简体   繁体   English

获取可用于读取/写入HDFS的Hadoop FileSystem对象的正确方法是什么?

[英]What is the correct way to get a Hadoop FileSystem object that can be used for reading from/writing to HDFS?

What is the correct way to create a FileSystem object that can be used for reading from/writing to HDFS? 创建可用于读取/写入HDFS的FileSystem对象的正确方法是什么? In some examples I've found, they do something like this: 在我发现的一些示例中,它们执行以下操作:

final Configuration conf = new Configuration();
conf.addResource(new Path("/usr/local/hadoop/etc/hadoop/core-site.xml"));
conf.addResource(new Path("/usr/local/hadoop/etc/hadoop/hdfs-site.xml"));

final FileSystem fs = FileSystem.get(conf);

From looking at the documentation for the Configuration class, it looks like the properties from core-site.xml are automatically loaded when the object is created if that file is on the classpath, so there is no need to set it again. 通过查看Configuration类的文档,如果该对象位于类路径中,则创建对象时似乎会自动加载core-site.xml中的属性,因此无需再次进行设置。

I haven't found anything that says why adding hdfs-site.xml would be required, and it seems to work fine without it. 我还没有发现任何说明为什么需要添加hdfs-site.xml的信息,没有它似乎可以正常工作。

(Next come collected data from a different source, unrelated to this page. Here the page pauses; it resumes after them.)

-- ==== Sys2Proof/Machine/Packet.lean ====
section
/-! DEFINITION. The packet path: AddPacket with the continuity-counter check, the hold on a full event FIFO,
and the commands ADD_PACKET, DISPATCH and DISPATCH_ALL (spec/42_continuity.md). -/

namespace Sys2Proof.Machine

/-- The one continuity outcome of a packet (rules R249 to R253 and R363). -/
inductive CcOutcome where
  /-- No comparison is made: the null PID, or no prior packet (rules R249 and R250). -/
  | notChecked
  /-- The counter repeats on a packet with payload: an error (rule R251). -/
  | duplicate
  /-- The counter repeats on a packet without payload: tolerated (rule R251). -/
  | repeated
  /-- The counter is the last one plus 1 mod 16 (rule R252). -/
  | inSequence
  /-- Any other counter (rule R253). -/
  | discontinuity
deriving DecidableEq, Repr

/-- The continuity outcome of record `r` for the entry `e` of PID `p`; the equal test comes first (D26). -/
def ccOutcome (p : Pid) (r : RecView) (e : Metric) : CcOutcome :=
  if p = nullPid || !e.ccValid then .notChecked
  else if r.cc = e.lastCc then (if r.afcPl then .duplicate else .repeated)
  else if r.cc = e.lastCc + 1 then .inSequence
  else .discontinuity

/-- `observed <- 1`, and one more packet (rules R246 and R247). -/
def countPacket (e : Metric) : Metric :=
  { e with observed := true, pkt := e.pkt + 1, winPkt := e.winPkt + 1 }

/-- One more transport-error packet (rule R248). -/
def countTei (e : Metric) : Metric := { e with tei := e.tei + 1, winTei := e.winTei + 1 }

/-- `CcError(e)` (rule R245). -/
def ccError (e : Metric) : Metric := { e with ccerr := e.ccerr + 1, winCcerr := e.winCcerr + 1 }

/-- What a continuity outcome does to the entry (rules R251 to R254). -/
def applyCc (o : CcOutcome) (r : RecView) (ws : U64) (e : Metric) : Metric :=
  match o with
  | .notChecked => e
  | .duplicate => ccError e
  | .repeated => e
  | .inSequence => e
  | .discontinuity => rebase r ws (ccError e)

/-- `last_cc <- r.CC; cc_valid <- 1` (rule R257). -/
def recordCc (r : RecView) (e : Metric) : Metric := { e with lastCc := r.cc, ccValid := true }

/-- The entry after AddPacket(p, r, W), with `ws` = Scale(W) (rule R245). -/
def packetMetric (p : Pid) (r : RecView) (ws : U64) (e : Metric) : Metric :=
  if r.tei then countTei (countPacket e)
  else
    let e1 := applyCc (ccOutcome p r e) r ws (countPacket e)
    recordCc r (if eligible r then pcrStep r.pcr ws e1 else e1)

/-- Does AddPacket(p, r, _) raise the discontinuity notification on entry `e` (rules R248 and R253)? -/
def notifies (p : Pid) (r : RecView) (e : Metric) : Bool := !r.tei && ccOutcome p r e == .discontinuity

/-- Would the step push an event (rule R255)? -/
def pushes (p : Pid) (r : RecView) (s : State) : Bool := s.evtEn && notifies p r (s.metric p)

/-- The AddPacket step cannot be taken: it would push into a full FIFO (rule R256). -/
def packetHeld (p : Pid) (r : RecView) (s : State) : Bool :=
  pushes p r s && decide (s.cfg.evtDepth ≤ s.fifo.length)

/-- `AddPacket(p, r, W)` (rule R245), with `W` the value on the WALL input in this step (rule R242). -/
def addPacket (p : Pid) (r : RecView) (s : State) : State :=
  let s' := setMetric p (packetMetric p r (scaleWall s.cfg s.wall) (s.metric p)) s
  if pushes p r s then pushEvent p s' else s'

/-- A one-packet command with word `w`: it takes its AddPacket step and completes, or is held (rules R241,
R256 and R258). -/
def packetCommand (w : Word) (p : Pid) (r : RecView) (s : State) : State :=
  if packetHeld p r s then keepBusy w s else complete (addPacket p r s)

/-- ADD_PACKET rec, pid (rule R240). -/
def execAddPacket (slot : BitVec 12) (pid : Pid) (s : State) : Out :=
  if slotInRange s.cfg slot then
    orFault (readRecord s.recs slot.toNat) (fun r =>
      if r.pid = pid then .next (packetCommand (encode (.addPacket slot pid)) pid r s)
      else .next (complete (usageError s)))
  else .next (complete (illegalCommand s))

/-- DISPATCH rec (rule R258). -/
def execDispatch (slot : BitVec 12) (s : State) : Out :=
  if slotInRange s.cfg slot then
    orFault (readRecord s.recs slot.toNat) (fun r =>
      .next (packetCommand (encode (.dispatch slot)) r.pid r s))
  else .next (complete (illegalCommand s))

/-- The accepting step of DISPATCH_ALL (rule R260). -/
def dispatchAllAccept (s : State) : State :=
  { s with daNext := 0, daEnd := s.recCount,
           cur := if s.recCount = 0 then none else some (encode .dispatchAll) }

/-- `DA_NEXT <- DA_NEXT + 1; if DA_NEXT == DA_END: complete` (rule R260). -/
def dispatchAllAdvance (s : State) : State :=
  { s with daNext := s.daNext + 1, cur := if s.daNext + 1 = s.daEnd then none else s.cur }

/-- One record step of DISPATCH_ALL: the next record, in order, unless it is held (rules R256 and R260). -/
def dispatchAllRecord (s : State) : Out :=
  orFault (readRecord s.recs s.daNext.toNat) (fun r =>
    if packetHeld r.pid r s then .next s else .next (dispatchAllAdvance (addPacket r.pid r s)))

/-- DISPATCH_ALL (rule R260): the record steps while it is the command in progress, the accepting step
otherwise. -/
def execDispatchAll (s : State) : Out :=
  if s.cur = some (encode .dispatchAll) then dispatchAllRecord s else .next (dispatchAllAccept s)

end Sys2Proof.Machine
end

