/-- Rules R31, R33, R36 to R39, R41 and R42: the values the read-only registers show; and rule R361's IRQ. -/
def Obligations.ReadOnlyRegisterValues : Prop :=
  ∀ s : State, s.cfg.Valid → s.fifo.length ≤ s.cfg.evtDepth →
    regValue s .id = 0x54534131#32 ∧
    (regValue s .status).toNat =
      (match s.frameStatus with | .noFrame => 0 | .ok => 1 | .noSync => 2 | .framingError => 3)
      + 4 * flag s.cur.isSome + 8 * flag (decide (s.pending ≠ [])) + 256 * flag s.usageErr + 512 * flag s.cmdErr
      + 1024 * flag s.tickOverrun ∧
    regValue s .resultLo = s.resultLo ∧ regValue s .resultHi = s.resultHi ∧
    (regValue s .recCount).toNat = s.recCount.toNat ∧
    (regValue s .errInfo).toNat = s.errInfo.unitOffset.toNat
      + 2 ^ 24 * (match s.errInfo.code with
          | .noError => 0 | .afSize => 1 | .ptsDtsFlag => 2 | .tsCode => 3 | .tsMarker => 4)
      + 2 ^ 28 * flag s.errInfo.dts ∧
    (regValue s .evtCount).toNat = s.fifo.length ∧
    (regValue s .params).toNat = s.cfg.bufMax / 188 + 2 ^ 16 * s.cfg.evtDepth ∧
    (regValue s .bufMax).toNat = s.cfg.bufMax ∧
    (irq s = true ↔ (s.irqEn = true ∧ s.fifo ≠ []))

/-- Rules R30, R31 and R43: a write of a read-only register or of a reserved offset changes nothing, BUSY or not,
and a reserved offset reads 0. -/
def Obligations.IgnoredWritesAndReservedReads : Prop :=
  (∀ (s : State) (w : U64) (ts : List Turn) (x : BitVec 4) (v : Word) (q : List HostAccess),
    HostMoves s w ts (.regWrite x v) q → (x = 0#4 ∨ 5#4 ≤ x) → step s = .next (afterHost s w ts q)) ∧
  ∀ (s : State) (w : U64) (ts : List Turn) (x : BitVec 4) (q : List HostAccess),
    HostMoves s w ts (.regRead x) q → 13#4 ≤ x →
    step s = .next { afterHost s w ts q with lastRead := some 0 }

/-- Rule R44: while BUSY = 1 the host still reads every register and writes CTRL and STATUS; its writes of CMD,
BUF_LEN, the buffer memory and the record memory are held: they stay its next access and change nothing (that they
keep their place, and use up a turn, is the model's: log entries 4 and 5). -/
def Obligations.HostAccessWhileBusy : Prop :=
  ∀ (s : State) (w : U64) (ts : List Turn) (a : HostAccess) (q : List HostAccess),
    HostMoves s w ts a q → s.cur ≠ none →
    (((∃ v, a = .regWrite 4#4 v) ∨ (∃ v, a = .regWrite 3#4 v) ∨ (∃ i b, a = .bufWrite i b) ∨
        (∃ k x v, a = .recWrite k x v)) → step s = .next { s with turns := ts, wall := w }) ∧
    (((∃ x, a = .regRead x) ∨ (∃ v, a = .regWrite 1#4 v) ∨ (∃ v, a = .regWrite 2#4 v)) →
      ∃ t, step s = .next t ∧ t.hostQueue = q ∧ t.cur = s.cur)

Would it be safe to just put core-site.xml on the classpath and skip hdfs-site.xml, or should I be setting both like I've seen in the examples? 将core-site.xml放在类路径上并跳过hdfs-site.xml是安全的,还是应该像在示例中看到的那样设置两者? In what cases would the properties from hdfs-site.xml be required? 在什么情况下需要hdfs-site.xml的属性?

FileSystem needs only one configuration key to successfully connect to HDFS. FileSystem仅需一个配置密钥即可成功连接到HDFS。 Previously it was fs.default.name . 以前是fs.default.name From yarn onward it's changed to fs.defaultFS . yarn向前更改为fs.defaultFS So the following snippet is sufficient for the connection. 因此,下面的代码段足以用于连接。

Configuration conf = new Configuration();
conf.set(key, "hdfs://host:port");  // where key="fs.default.name"|"fs.defaultFS"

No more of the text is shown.